* **Activity**
State the number of lines in the records underneath where the word "length" turns up, and say nothing else.

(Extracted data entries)
/-- Field bytes in a row stop with the first that stops. -/
theorem readFields_stop {ph : Phase} {w : Memory} {len a n pos p : Nat} {q : List Byte} {e : DecodeStop} (ha : a < n)
    (hq : readFields ph w len a pos = .ok (q, p)) (he : readField ph w len p = .error e) :
    readFields ph w len n pos = .error e := by
  obtain ⟨b, rfl⟩ := Nat.exists_eq_add_of_lt ha
  have hrest : readFields ph w len (b + 1) p = .error e := by simp [readFields, he]
  rw [Nat.add_assoc, readFields_add, hq, Dec.ok_bind, hrest, Dec.error_bind]

theorem readFields_congr {w w' : Memory} {len : Nat} (h : ∀ k < len, w'.read k = w.read k) (ph : Phase) :
    ∀ n pos : Nat, readFields ph w' len n pos = readFields ph w len n pos := by
  intro n
  induction n with
  | zero => intro pos; rfl
  | succ n ih => intro pos; simp only [readFields, readField_congr h, ih]

/-- Settles O60: how field bytes in a row stop, and that they depend on no byte at or beyond the length. -/
theorem fieldsRunOutByPhase : Obligations.FieldsRunOutByPhase := by
  rintro ph w len n pos _ rfl
  rw [← outOfData_eq]
  exact ⟨fun _ => readFields_error, readFields_outOfData, fun _ _ _ _ => readFields_stop,
    fun _ hw => readFields_congr hw ph n pos⟩

end Sys2Proof.Machine
end

section
/-! DECODE on a buffer with unwritten bytes (O38): DecodeFrame (R180) stops at an unwritten byte only where one is below the
length, it reads every byte of a frame that it accepts, and where some of these are missing it stops or accepts the same. -/

namespace Sys2Proof.Machine

/-! ### How DecodeFrame stops -/

/-- If x stops, then for a reason that P allows. -/
def Dec.StopsOnly {α : Type} (P : DecodeStop → Prop) (x : Dec α) : Prop := ∀ e, x = .error e → P e

namespace Dec.StopsOnly

variable {P : DecodeStop → Prop}

theorem ok {α : Type} (a : α) : Dec.StopsOnly P (.ok a : Dec α) := nofun

theorem bind {α β : Type} {x : Dec α} {k : α → Dec β} (hx : Dec.StopsOnly P x)
    (hk : ∀ a, x = .ok a → Dec.StopsOnly P (k a)) : Dec.StopsOnly P (x >>= k) := by
  intro e h
  cases x with
  | ok a => exact hk a rfl e h
  | error c => exact hx e (by simpa using h)

end Dec.StopsOnly

/-- The ways DecodeFrame may stop: an error of R194, or an unwritten byte below the length (R31). -/
def DecodeStop.Allowed (w : Memory) (len : Nat) : DecodeStop → Prop
  | .error c => c ≠ .allocationFailure
  | .unwritten => ∃ k < len, w.read k = none

theorem require_stopsOnly {w : Memory} {len : Nat} {c : CodecError} (hc : c ≠ .allocationFailure) (ok : Bool) :
    Dec.StopsOnly (DecodeStop.Allowed w len) (require ok c) := by
  intro e h
  cases ok with
  | true => cases h
  | false => cases h; exact hc

theorem rawByte_stopsOnly {w : Memory} {len pos : Nat} (hpos : pos < len) :
    Dec.StopsOnly (DecodeStop.Allowed w len) (rawByte w pos) := by
  intro e h
  cases hx : w.read pos with
  | none =>
    obtain rfl : DecodeStop.unwritten = e := by simpa [rawByte, hx] using h
    exact ⟨pos, hpos, hx⟩
  | some x => simp [rawByte, hx] at h

theorem readFields_stopsOnly (ph : Phase) (w : Memory) (len n pos : Nat) :
    Dec.StopsOnly (DecodeStop.Allowed w len) (readFields ph w len n pos) := by
  intro e h
  rcases readFields_error h with rfl | ⟨rfl, k, -, hk, hnone⟩
  · cases ph <;> exact nofun
  · exact ⟨k, hk, hnone⟩

theorem readHalf_stopsOnly (ph : Phase) (w : Memory) (len pos : Nat) :
    Dec.StopsOnly (DecodeStop.Allowed w len) (readHalf ph w len pos) := by
  rw [readHalf_eq]
  exact (readFields_stopsOnly ph w len 2 pos).bind fun _ _ => .ok _

theorem decodeFrame_stopsOnly (m : Mode) (w : Memory) (len : Nat) :
    Dec.StopsOnly (DecodeStop.Allowed w len) (decodeFrame m w len) := by
  unfold decodeFrame
  refine (require_stopsOnly (by decide) _).bind fun _ hmin => ?_
  have hpos : 0 < len := Nat.lt_of_lt_of_le (by decide) (of_decide_eq_true (require_ok hmin))
  refine (rawByte_stopsOnly hpos).bind fun _ _ => ?_
  refine (require_stopsOnly (by decide) _).bind fun _ _ => ?_
  refine (readHalf_stopsOnly _ _ _ _).bind fun _ _ => ?_
  refine (readHalf_stopsOnly _ _ _ _).bind fun _ _ => ?_
  refine (require_stopsOnly (by decide) _).bind fun _ _ => ?_
  refine (readFields_stopsOnly _ _ _ _ _).bind fun _ _ => ?_
  refine (readHalf_stopsOnly _ _ _ _).bind fun _ _ => ?_
  refine (require_stopsOnly (by decide) _).bind fun _ _ => ?_
  refine (require_stopsOnly (by decide) _).bind fun _ hlast => ?_
  refine (rawByte_stopsOnly (of_decide_eq_true (require_ok hlast))).bind fun _ _ => ?_
  exact (require_stopsOnly (by decide) _).bind fun _ _ => .ok _

/-! ### The bytes of an accepted frame -/

/-- A big-endian field that was read is two field bytes in a row. -/
theorem readHalf_readFields {ph : Phase} {w : Memory} {len pos p : Nat} {v : Half}
    (h : readHalf ph w len pos = .ok (v, p)) :
    ∃ q, readFields ph w len 2 pos = .ok (q, p) ∧ v = be16 (q.getD 0 0#8) (q.getD 1 0#8) := by
  rw [readHalf_eq] at h
  obtain ⟨⟨q, p'⟩, hq, h⟩ := Dec.bind_ok h
  obtain ⟨rfl, rfl⟩ : be16 (q.getD 0 0#8) (q.getD 1 0#8) = v ∧ p' = p := by simpa using h
  exact ⟨q, hq, rfl⟩

/-- The bytes from k up to n are all written. -/
def Memory.Written (w : Memory) (k n : Nat) : Prop := ∀ j, k ≤ j → j < n → w.read j ≠ none

theorem Memory.Written.trans {w : Memory} {k m n : Nat} (hkm : w.Written k m) (hmn : w.Written m n) : w.Written k n :=
  fun j hk hn => (Nat.lt_or_ge j m).elim (hkm j hk) fun hm => hmn j hm hn

theorem Memory.written_one {w : Memory} {k : Nat} {b : Byte} (h : w.read k = some b) : w.Written k (k + 1) := by
  intro j hk hn
  obtain rfl : j = k := by omega
  simp [h]

theorem readField_written {ph : Phase} {w : Memory} {len pos p : Nat} {b : Byte}
    (h : readField ph w len pos = .ok (b, p)) : w.Written pos p := by
  rcases readField_ok h with ⟨rfl, -, -, hx⟩ | ⟨rfl, -, hx, hy⟩
  · exact Memory.written_one hx
  · exact (Memory.written_one hx).trans (Memory.written_one hy)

* **Output below**
3